WHAT YOU WILL DO: In the records that follow, find the line with "Block.wrBit_vectors : ∀"; from there, retype every line exactly through the line with "Block.wrBit_banks : ∀", which also belongs to the answer.

================================

/-! ### wrBit -/

@[simp] theorem Block.wrBit_part : ∀ (b : Block) (idx sub i : Nat) (v : Bool), (b.wrBit idx sub i v).part = b.part := fun _ _ _ _ _ => rfl
@[simp] theorem Block.wrBit_bar : ∀ (b : Block) (idx sub i : Nat) (v : Bool), (b.wrBit idx sub i v).bar = b.bar := fun _ _ _ _ _ => rfl
@[simp] theorem Block.wrBit_time : ∀ (b : Block) (idx sub i : Nat) (v : Bool), (b.wrBit idx sub i v).time = b.time := fun _ _ _ _ _ => rfl
@[simp] theorem Block.wrBit_packets : ∀ (b : Block) (idx sub i : Nat) (v : Bool), (b.wrBit idx sub i v).packets = b.packets := fun _ _ _ _ _ => rfl
@[simp] theorem Block.wrBit_lanes : ∀ (b : Block) (idx sub i : Nat) (v : Bool), (b.wrBit idx sub i v).lanes = b.lanes := fun _ _ _ _ _ => rfl
@[simp] theorem Block.wrBit_pods : ∀ (b : Block) (idx sub i : Nat) (v : Bool), (b.wrBit idx sub i v).pods = b.pods := fun _ _ _ _ _ => rfl
@[simp] theorem Block.wrBit_engines : ∀ (b : Block) (idx sub i : Nat) (v : Bool), (b.wrBit idx sub i v).engines = b.engines := fun _ _ _ _ _ => rfl
@[simp] theorem Block.wrBit_syncAbs : ∀ (b : Block) (idx sub i : Nat) (v : Bool), (b.wrBit idx sub i v).syncAbs = b.syncAbs := fun _ _ _ _ _ => rfl
@[simp] theorem Block.wrBit_doms : ∀ (b : Block) (idx sub i : Nat) (v : Bool), (b.wrBit idx sub i v).doms = b.doms := fun _ _ _ _ _ => rfl
@[simp] theorem Block.wrBit_outs : ∀ (b : Block) (idx sub i : Nat) (v : Bool), (b.wrBit idx sub i v).outs = b.outs := fun _ _ _ _ _ => rfl
@[simp] theorem Block.wrBit_vectors : ∀ (b : Block) (idx sub i : Nat) (v : Bool), (b.wrBit idx sub i v).vectors = b.vectors := fun _ _ _ _ _ => rfl
@[simp] theorem Block.wrBit_casc : ∀ (b : Block) (idx sub i : Nat) (v : Bool), (b.wrBit idx sub i v).casc = b.casc := fun _ _ _ _ _ => rfl
@[simp] theorem Block.wrBit_ptus : ∀ (b : Block) (idx sub i : Nat) (v : Bool), (b.wrBit idx sub i v).ptus = b.ptus := fun _ _ _ _ _ => rfl
@[simp] theorem Block.wrBit_stores : ∀ (b : Block) (idx sub i : Nat) (v : Bool), (b.wrBit idx sub i v).stores = b.stores := fun _ _ _ _ _ => rfl
@[simp] theorem Block.wrBit_mops : ∀ (b : Block) (idx sub i : Nat) (v : Bool), (b.wrBit idx sub i v).mops = b.mops := fun _ _ _ _ _ => rfl
@[simp] theorem Block.wrBit_units : ∀ (b : Block) (idx sub i : Nat) (v : Bool), (b.wrBit idx sub i v).units = b.units := fun _ _ _ _ _ => rfl
@[simp] theorem Block.wrBit_meas : ∀ (b : Block) (idx sub i : Nat) (v : Bool), (b.wrBit idx sub i v).meas = b.meas := fun _ _ _ _ _ => rfl
@[simp] theorem Block.wrBit_masks : ∀ (b : Block) (idx sub i : Nat) (v : Bool), (b.wrBit idx sub i v).masks = b.masks := fun _ _ _ _ _ => rfl
@[simp] theorem Block.wrBit_hists : ∀ (b : Block) (idx sub i : Nat) (v : Bool), (b.wrBit idx sub i v).hists = b.hists := fun _ _ _ _ _ => rfl
@[simp] theorem Block.wrBit_stims : ∀ (b : Block) (idx sub i : Nat) (v : Bool), (b.wrBit idx sub i v).stims = b.stims := fun _ _ _ _ _ => rfl
@[simp] theorem Block.wrBit_drivers : ∀ (b : Block) (idx sub i : Nat) (v : Bool), (b.wrBit idx sub i v).drivers = b.drivers := fun _ _ _ _ _ => rfl
@[simp] theorem Block.wrBit_banks : ∀ (b : Block) (idx sub i : Nat) (v : Bool), (b.wrBit idx sub i v).banks = b.banks := fun _ _ _ _ _ => rfl
@[simp] theorem Block.wrBit_maint : ∀ (b : Block) (idx sub i : Nat) (v : Bool), (b.wrBit idx sub i v).maint = b.maint := fun _ _ _ _ _ => rfl
@[simp] theorem Block.wrBit_words : ∀ (b : Block) (idx sub i : Nat) (v : Bool), (b.wrBit idx sub i v).words = b.words := fun _ _ _ _ _ => rfl
@[simp] theorem Block.wrBit_tags : ∀ (b : Block) (idx sub i : Nat) (v : Bool), (b.wrBit idx sub i v).tags = b.tags := fun _ _ _ _ _ => rfl
@[simp] theorem Block.wrBit_queues : ∀ (b : Block) (idx sub i : Nat) (v : Bool), (b.wrBit idx sub i v).queues = b.queues := fun _ _ _ _ _ => rfl
@[simp] theorem Block.wrBit_selectors : ∀ (b : Block) (idx sub i : Nat) (v : Bool), (b.wrBit idx sub i v).selectors = b.selectors := fun _ _ _ _ _ => rfl
@[simp] theorem Block.wrBit_errs : ∀ (b : Block) (idx sub i : Nat) (v : Bool), (b.wrBit idx sub i v).errs = b.errs := fun _ _ _ _ _ => rfl
@[simp] theorem Block.wrBit_emcy : ∀ (b : Block) (idx sub i : Nat) (v : Bool), (b.wrBit idx sub i v).emcy = b.emcy := fun _ _ _ _ _ => rfl
@[simp] theorem Block.wrBit_logWait : ∀ (b : Block) (idx sub i : Nat) (v : Bool), (b.wrBit idx sub i v).logWait = b.logWait := fun _ _ _ _ _ => rfl
@[simp] theorem Block.wrBit_lastErr : ∀ (b : Block) (idx sub i : Nat) (v : Bool), (b.wrBit idx sub i v).lastErr = b.lastErr := fun _ _ _ _ _ => rfl
@[simp] theorem Block.wrBit_lastAlert : ∀ (b : Block) (idx sub i : Nat) (v : Bool), (b.wrBit idx sub i v).lastAlert = b.lastAlert := fun _ _ _ _ _ => rfl
@[simp] theorem Block.wrBit_pcie : ∀ (b : Block) (idx sub i : Nat) (v : Bool), (b.wrBit idx sub i v).pcie = b.pcie := fun _ _ _ _ _ => rfl
@[simp] theorem Block.wrBit_sync : ∀ (b : Block) (idx sub i : Nat) (v : Bool), (b.wrBit idx sub i v).sync = b.sync := fun _ _ _ _ _ => rfl
@[simp] theorem Block.wrBit_chain : ∀ (b : Block) (idx sub i : Nat) (v : Bool), (b.wrBit idx sub i v).chain = b.chain := fun _ _ _ _ _ => rfl
@[simp] theorem Block.wrBit_flash : ∀ (b : Block) (idx sub i : Nat) (v : Bool), (b.wrBit idx sub i v).flash = b.flash := fun _ _ _ _ _ => rfl
@[simp] theorem Block.wrBit_power : ∀ (b : Block) (idx sub i : Nat) (v : Bool), (b.wrBit idx sub i v).power = b.power := fun _ _ _ _ _ => rfl
@[simp] theorem Block.wrBit_server : ∀ (b : Block) (idx sub i : Nat) (v : Bool), (b.wrBit idx sub i v).server = b.server := fun _ _ _ _ _ => rfl
@[simp] theorem Block.wrBit_canPort : ∀ (b : Block) (idx sub i : Nat) (v : Bool), (b.wrBit idx sub i v).canPort = b.canPort := fun _ _ _ _ _ => rfl
@[simp] theorem Block.wrBit_clk : ∀ (b : Block) (idx sub i : Nat) (v : Bool), (b.wrBit idx sub i v).clk = b.clk := fun _ _ _ _ _ => rfl
@[simp] theorem Block.wrBit_due : ∀ (b : Block) (idx sub i : Nat) (v : Bool), (b.wrBit idx sub i v).due = b.due := fun _ _ _ _ _ => rfl
@[simp] theorem Block.wrBit_resp : ∀ (b : Block) (idx sub i : Nat) (v : Bool), (b.wrBit idx sub i v).resp = b.resp := fun _ _ _ _ _ => rfl
@[simp] theorem Block.wrBit_out : ∀ (b : Block) (idx sub i : Nat) (v : Bool), (b.wrBit idx sub i v).out = b.out := fun _ _ _ _ _ => rfl
@[simp] theorem Block.wrBit_free : ∀ (b : Block) (idx sub i : Nat) (v : Bool), (b.wrBit idx sub i v).free = b.free := fun _ _ _ _ _ => rfl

================================

RESULT:
@[simp] theorem Block.wrBit_vectors : ∀ (b : Block) (idx sub i : Nat) (v : Bool), (b.wrBit idx sub i v).vectors = b.vectors := fun _ _ _ _ _ => rfl
@[simp] theorem Block.wrBit_casc : ∀ (b : Block) (idx sub i : Nat) (v : Bool), (b.wrBit idx sub i v).casc = b.casc := fun _ _ _ _ _ => rfl
@[simp] theorem Block.wrBit_ptus : ∀ (b : Block) (idx sub i : Nat) (v : Bool), (b.wrBit idx sub i v).ptus = b.ptus := fun _ _ _ _ _ => rfl
@[simp] theorem Block.wrBit_stores : ∀ (b : Block) (idx sub i : Nat) (v : Bool), (b.wrBit idx sub i v).stores = b.stores := fun _ _ _ _ _ => rfl
@[simp] theorem Block.wrBit_mops : ∀ (b : Block) (idx sub i : Nat) (v : Bool), (b.wrBit idx sub i v).mops = b.mops := fun _ _ _ _ _ => rfl
@[simp] theorem Block.wrBit_units : ∀ (b : Block) (idx sub i : Nat) (v : Bool), (b.wrBit idx sub i v).units = b.units := fun _ _ _ _ _ => rfl
@[simp] theorem Block.wrBit_meas : ∀ (b : Block) (idx sub i : Nat) (v : Bool), (b.wrBit idx sub i v).meas = b.meas := fun _ _ _ _ _ => rfl
@[simp] theorem Block.wrBit_masks : ∀ (b : Block) (idx sub i : Nat) (v : Bool), (b.wrBit idx sub i v).masks = b.masks := fun _ _ _ _ _ => rfl
@[simp] theorem Block.wrBit_hists : ∀ (b : Block) (idx sub i : Nat) (v : Bool), (b.wrBit idx sub i v).hists = b.hists := fun _ _ _ _ _ => rfl
@[simp] theorem Block.wrBit_stims : ∀ (b : Block) (idx sub i : Nat) (v : Bool), (b.wrBit idx sub i v).stims = b.stims := fun _ _ _ _ _ => rfl
@[simp] theorem Block.wrBit_drivers : ∀ (b : Block) (idx sub i : Nat) (v : Bool), (b.wrBit idx sub i v).drivers = b.drivers := fun _ _ _ _ _ => rfl
@[simp] theorem Block.wrBit_banks : ∀ (b : Block) (idx sub i : Nat) (v : Bool), (b.wrBit idx sub i v).banks = b.banks := fun _ _ _ _ _ => rfl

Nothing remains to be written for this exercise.